WHAT THIS TASK INVOLVES ::
Only some lines are wanted. Transcribe, exactly, the lines below from the line with "t.fsw.extractLsb' 11 3" up to and including the line with "def Obligations.VexFormsFrame : Prop".

*** EXTRACTED ENTRIES ***

/-- R130 to R141 with a register or whole-vector second source: the EVEX forms complete and write every bit of the
opmask register: bit `j` below `KL` is set where the elements are equal and the writemask lets it, all others are 0. -/
def Obligations.EvexFormsWriteTheOpmask : Prop :=
  ∀ (e : EvexEnc) (m : ExecMode) (s : State) (vl : VecLen) (s2 : BitVec (vecBits vl)) (el : Elem) (i : Instr),
    (vl, el, i) ∈ [(VecLen.v128, Elem.dword, Instr.vpcmpeqdEvex128 e), (.v256, .dword, .vpcmpeqdEvex256 e),
      (.v512, .dword, .vpcmpeqdEvex512 e), (.v128, .byte, .vpcmpeqbEvex128 e), (.v256, .byte, .vpcmpeqbEvex256 e),
      (.v512, .byte, .vpcmpeqbEvex512 e), (.v128, .word, .vpcmpeqwEvex128 e), (.v256, .word, .vpcmpeqwEvex256 e),
      (.v512, .word, .vpcmpeqwEvex512 e)] →
    s.mode = .admitted m → PcRoom m (encode i).length s → s.cpu.consistent = true → EvexFeature vl el s → EvexReady s →
    (el = .dword → e.bcst = false ∨ e.rm.isReg = true) → EvexSourceIs (vecBits vl) m e s s2 →
    ∃ t, exec i s = .next t ∧ t.pc.toNat = s.pc.toNat + (encode i).length ∧
      ∀ j, (kVal e.reg t).getLsbD j =
        (decide (j < vecBits vl / elemBits el) && (e.aaa == 0#3 || (kVal e.aaa s).getLsbD j) &&
          ((vecVal e.v5 s).extractLsb' (j * elemBits el) (elemBits el) ==
            s2.extractLsb' (j * elemBits el) (elemBits el)))

/-- R130 to R132, R140, R141 with the broadcast second source `m32bcst`: the forms complete and write every bit of the
opmask register. -/
def Obligations.BroadcastFormsWriteTheOpmask : Prop :=
  ∀ (e : EvexEnc) (m : ExecMode) (s : State) (vl : VecLen) (s2 : BitVec 32) (i : Instr),
    (vl, i) ∈ [(VecLen.v128, Instr.vpcmpeqdEvex128 e), (.v256, .vpcmpeqdEvex256 e), (.v512, .vpcmpeqdEvex512 e)] →
    s.mode = .admitted m → PcRoom m (encode i).length s → EvexFeature vl .dword s → EvexReady s →
    e.bcst = true → BcstSourceIs m e s s2 →
    ∃ t, exec i s = .next t ∧ t.pc.toNat = s.pc.toNat + (encode i).length ∧
      ∀ j, (kVal e.reg t).getLsbD j =
        (decide (j < vecBits vl / 32) && (e.aaa == 0#3 || (kVal e.aaa s).getLsbD j) &&
          ((vecVal e.v5 s).extractLsb' (j * 32) 32 == s2))

/-- R100 corner case (1), R118, R126, R139: comparing a register with itself gives all ones over the compared width
(and zeros above it for VEX), and `2^KL - 1` for an EVEX form without writemask, whatever the register holds. -/
def Obligations.SameRegisterComparesAllOnes : Prop :=
  (∀ (e : LegacyEnc) (m : ExecMode) (s : State) (i : Instr), i ∈ [Instr.pcmpeqbMmx e, .pcmpeqwMmx e, .pcmpeqdMmx e] →
    s.mode = .admitted m → PcRoom m (encode i).length s → MmxReady s → e.rm = .reg e.reg →
    ∃ t, exec i s = .next t ∧ mmVal e.reg t = 0xFFFFFFFFFFFFFFFF#64) ∧
  (∀ (e : LegacyEnc) (m : ExecMode) (s : State) (i : Instr), i ∈ [Instr.pcmpeqbXmm e, .pcmpeqwXmm e, .pcmpeqdXmm e] →
    s.mode = .admitted m → PcRoom m (encode i).length s → SseReady s → e.rm = .reg e.reg → e.b = e.r →
    ∃ t, exec i s = .next t ∧ (vecVal (vecNum4 e.r e.reg) t).extractLsb' 0 128 = BitVec.allOnes 128) ∧
  (∀ (e : VexEnc) (m : ExecMode) (s : State) (n : BitVec 3) (wide : Bool) (i : Instr),
    (wide, i) ∈ [(false, Instr.vpcmpeqbVex128 e), (false, .vpcmpeqwVex128 e), (false, .vpcmpeqdVex128 e),
      (true, .vpcmpeqbVex256 e), (true, .vpcmpeqwVex256 e), (true, .vpcmpeqdVex256 e)] →
    s.mode = .admitted m → PcRoom m (encode i).length s → s.cpu.consistent = true → VexFeature wide s → VexReady s →
    e.rm = .reg n → 0#1 ++ e.vvvv = vecNum4 e.head.b n →
    ∃ t, exec i s = .next t ∧ (vecVal (vecNum4 e.head.r e.reg) t).toNat = 2 ^ vexBits wide - 1) ∧
  (∀ (e : EvexEnc) (m : ExecMode) (s : State) (n : BitVec 3) (vl : VecLen) (el : Elem) (i : Instr),
    (vl, el, i) ∈ [(VecLen.v128, Elem.dword, Instr.vpcmpeqdEvex128 e), (.v256, .dword, .vpcmpeqdEvex256 e),
      (.v512, .dword, .vpcmpeqdEvex512 e), (.v128, .byte, .vpcmpeqbEvex128 e), (.v256, .byte, .vpcmpeqbEvex256 e),
      (.v512, .byte, .vpcmpeqbEvex512 e), (.v128, .word, .vpcmpeqwEvex128 e), (.v256, .word, .vpcmpeqwEvex256 e),
      (.v512, .word, .vpcmpeqwEvex512 e)] →
    s.mode = .admitted m → PcRoom m (encode i).length s → s.cpu.consistent = true → EvexFeature vl el s → EvexReady s →
    e.rm = .reg n → e.v5 = vecNum5 e.x e.b n → e.aaa = 0#3 →
    ∃ t, exec i s = .next t ∧ (kVal e.reg t).toNat = 2 ^ (vecBits vl / elemBits el) - 1)

/-- R141, R139: an EVEX form under a writemask that is 0 writes 0 whatever the sources are; an element whose writemask
bit is 0 gives a 0 bit; `aaa` = 000 is no writemask, so k0 masks nothing off. -/
def Obligations.WritemaskZeroesMaskedElements : Prop :=
  ∀ (e : EvexEnc) (s t : State) (i : Instr),
    i ∈ [Instr.vpcmpeqdEvex128 e, .vpcmpeqdEvex256 e, .vpcmpeqdEvex512 e, .vpcmpeqbEvex128 e, .vpcmpeqbEvex256 e,
      .vpcmpeqbEvex512 e, .vpcmpeqwEvex128 e, .vpcmpeqwEvex256 e, .vpcmpeqwEvex512 e] → exec i s = .next t →
    (e.aaa ≠ 0#3 → ∀ j, (kVal e.aaa s).getLsbD j = false → (kVal e.reg t).getLsbD j = false) ∧
    (e.aaa ≠ 0#3 → kVal e.aaa s = 0#64 → kVal e.reg t = 0#64) ∧
    (e.aaa = 0#3 → e.reg ≠ 0#3 → ∀ v, exec i { s with k := s.k.set 0 v } = .next { t with k := t.k.set 0 v })

/-! ## Frames -/

/-- R24, R100: what the MMX forms leave unchanged: every other MMX register and its high part, the x87 status word
outside TOS, vector and opmask registers, flags, general registers, every byte of memory, and all that a launch
fixes. -/
def Obligations.MmxFormsFrame : Prop :=
  ∀ (e : LegacyEnc) (s t : State) (i : Instr), i ∈ [Instr.pcmpeqbMmx e, .pcmpeqwMmx e, .pcmpeqdMmx e] →
    exec i s = .next t →
    (∀ r, r ≠ e.reg → mmVal r t = mmVal r s ∧ t.fpHigh.get r.toFin = s.fpHigh.get r.toFin) ∧
    (∀ b, ¬ (11 ≤ b ∧ b ≤ 13) → t.fsw.getLsbD b = s.fsw.getLsbD b) ∧
    t.vec = s.vec ∧ t.k = s.k ∧ SameFlagsAndMemory s t ∧ SameLaunch s t

/-- R17 (a) to (c), which the spec leaves out of its own model (D13) and asks of a model that holds x87 state (log 12):
an MMX form that completes sets TOS to 0, every tag to valid, and the high part of the register it writes to ones. -/
def Obligations.MmxFormsMarkTheX87State : Prop :=
  ∀ (e : LegacyEnc) (s t : State) (i : Instr), i ∈ [Instr.pcmpeqbMmx e, .pcmpeqwMmx e, .pcmpeqdMmx e] →
    exec i s = .next t →
    t.fsw.extractLsb' 11 3 = 0#3 ∧ t.ftw = 0#16 ∧ t.fpHigh.get e.reg.toFin = 0xFFFF#16

/-- R24, R112 to R114: what the legacy SSE forms leave unchanged. -/
def Obligations.SseFormsFrame : Prop :=
  ∀ (e : LegacyEnc) (s t : State) (i : Instr), i ∈ [Instr.pcmpeqbXmm e, .pcmpeqwXmm e, .pcmpeqdXmm e] →
    exec i s = .next t →
    (∀ r, r ≠ vecNum4 e.r e.reg → vecVal r t = vecVal r s) ∧
    (∀ b, 128 ≤ b → (vecVal (vecNum4 e.r e.reg) t).getLsbD b = (vecVal (vecNum4 e.r e.reg) s).getLsbD b) ∧
    t.k = s.k ∧ SameX87 s t ∧ SameFlagsAndMemory s t ∧ SameLaunch s t

/-- R24, R126: what the VEX forms leave unchanged. -/
def Obligations.VexFormsFrame : Prop :=
  ∀ (e : VexEnc) (s t : State) (i : Instr), i ∈ [Instr.vpcmpeqbVex128 e, .vpcmpeqwVex128 e, .vpcmpeqdVex128 e,
      .vpcmpeqbVex256 e, .vpcmpeqwVex256 e, .vpcmpeqdVex256 e] → exec i s = .next t →
    (∀ r, r ≠ vecNum4 e.head.r e.reg → vecVal r t = vecVal r s) ∧
    t.k = s.k ∧ SameX87 s t ∧ SameFlagsAndMemory s t ∧ SameLaunch s t

/-- R24, R139: what the EVEX forms leave unchanged; vector registers are only read. -/
def Obligations.EvexFormsFrame : Prop :=
  ∀ (e : EvexEnc) (s t : State) (i : Instr), i ∈ [Instr.vpcmpeqdEvex128 e, .vpcmpeqdEvex256 e, .vpcmpeqdEvex512 e,
      .vpcmpeqbEvex128 e, .vpcmpeqbEvex256 e, .vpcmpeqbEvex512 e, .vpcmpeqwEvex128 e, .vpcmpeqwEvex256 e,
      .vpcmpeqwEvex512 e] → exec i s = .next t →
    (∀ r, r ≠ e.reg → kVal r t = kVal r s) ∧
    t.vec = s.vec ∧ SameX87 s t ∧ SameFlagsAndMemory s t ∧ SameLaunch s t

/-- R126, R141: the old value of the destination of a VEX form that names it as no source, and of an opmask
destination that is not the writemask, plays no part. -/
def Obligations.OldDestinationPlaysNoPart : Prop :=
  (∀ (e : VexEnc) (s : State) (v : BitVec 512) (i : Instr), i ∈ [Instr.vpcmpeqbVex128 e, .vpcmpeqwVex128 e,
      .vpcmpeqdVex128 e, .vpcmpeqbVex256 e, .vpcmpeqwVex256 e, .vpcmpeqdVex256 e] →
    vecNum4 e.head.r e.reg ≠ 0#1 ++ e.vvvv → (∀ n, e.rm = .reg n → vecNum4 e.head.r e.reg ≠ vecNum4 e.head.b n) →
    exec i (setVec (vecNum4 e.head.r e.reg) v s) = exec i s) ∧
  (∀ (e : EvexEnc) (s : State) (v : BitVec 64) (i : Instr), i ∈ [Instr.vpcmpeqdEvex128 e, .vpcmpeqdEvex256 e,
      .vpcmpeqdEvex512 e, .vpcmpeqbEvex128 e, .vpcmpeqbEvex256 e, .vpcmpeqbEvex512 e, .vpcmpeqwEvex128 e,
      .vpcmpeqwEvex256 e, .vpcmpeqwEvex512 e] →
    (e.aaa = 0#3 ∨ e.aaa ≠ e.reg) → exec i { s with k := s.k.set e.reg.toNat v e.reg.isLt } = exec i s)

/-! ## Flags, MXCSR, privilege -/

/-- R15: no form writes a flag, and none reads one but AC, which is read through `AC_ENABLED`. -/
def Obligations.FlagsAreNeitherWrittenNorReadButAc : Prop :=
  (∀ (i : Instr) (s t : State), exec i s = .next t → t.eflags = s.eflags) ∧
  (∀ (i : Instr) (s : State) (f : BitVec 32), f.getLsbD 18 = s.eflags.getLsbD 18 →
    exec i { s with eflags := f } = mapNext (fun t => { t with eflags := f }) (exec i s)) ∧
  (∀ (i : Instr) (s : State) (f : BitVec 32), acEnabled { s with eflags := f } = acEnabled s →
    exec i { s with eflags := f } = mapNext (fun t => { t with eflags := f }) (exec i s))

/-- R18: MXCSR is neither read nor written. -/
def Obligations.MxcsrIsNeitherReadNorWritten : Prop :=
  (∀ (i : Instr) (s t : State), exec i s = .next t → t.mxcsr = s.mxcsr) ∧
  (∀ (i : Instr) (s : State) (v : BitVec 32),
    exec i { s with mxcsr := v } = mapNext (fun t => { t with mxcsr := v }) (exec i s))

/-- R160 (D24): no form is privileged: the privilege level enters through `AC_ENABLED` only. -/
def Obligations.PrivilegeLevelOnlyThroughAlignmentCheck : Prop :=
  ∀ (i : Instr) (s : State) (c : BitVec 2), acEnabled { s with cpl := c } = acEnabled s →
    exec i { s with cpl := c } = mapNext (fun t => { t with cpl := c }) (exec i s)

/-! ## Exceptions -/

/-- R154 (D19): a form whose feature expression is false raises `#UD`, in a mode the forms run in and where the instruction
fits its address space. -/
def Obligations.MissingFeatureIsUd : Prop :=
  ∀ (i : Instr) (m : ExecMode) (s : State), s.mode = .admitted m → PcRoom m (encode i).length s →
    ¬ FormFeature i s →
    exec i s = .fault .ud

/-- R155, R159 (order D20): what the control bits raise before an MMX form reads its source, in order. -/
def Obligations.MmxControlBitsRaiseInOrder : Prop :=
  ∀ (e : LegacyEnc) (m : ExecMode) (s : State) (i : Instr), i ∈ [Instr.pcmpeqbMmx e, .pcmpeqwMmx e, .pcmpeqdMmx e] →
    s.mode = .admitted m → PcRoom m (encode i).length s →
    ((s.cr0.getLsbD 2 = true ∨ s.cpu.features.mmx = false) → exec i s = .fault .ud) ∧
    (s.cr0.getLsbD 2 = false → s.cpu.features.mmx = true →
      (s.cr0.getLsbD 3 = true → exec i s = .fault .nm) ∧
      (s.cr0.getLsbD 3 = false → s.fsw.getLsbD 7 = true → exec i s = .fault .mf))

*** End of EXTRACTED ENTRIES ***

ANSWER BELOW ::
    t.fsw.extractLsb' 11 3 = 0#3 ∧ t.ftw = 0#16 ∧ t.fpHigh.get e.reg.toFin = 0xFFFF#16

/-- R24, R112 to R114: what the legacy SSE forms leave unchanged. -/
def Obligations.SseFormsFrame : Prop :=
  ∀ (e : LegacyEnc) (s t : State) (i : Instr), i ∈ [Instr.pcmpeqbXmm e, .pcmpeqwXmm e, .pcmpeqdXmm e] →
    exec i s = .next t →
    (∀ r, r ≠ vecNum4 e.r e.reg → vecVal r t = vecVal r s) ∧
    (∀ b, 128 ≤ b → (vecVal (vecNum4 e.r e.reg) t).getLsbD b = (vecVal (vecNum4 e.r e.reg) s).getLsbD b) ∧
    t.k = s.k ∧ SameX87 s t ∧ SameFlagsAndMemory s t ∧ SameLaunch s t

/-- R24, R126: what the VEX forms leave unchanged. -/
def Obligations.VexFormsFrame : Prop :=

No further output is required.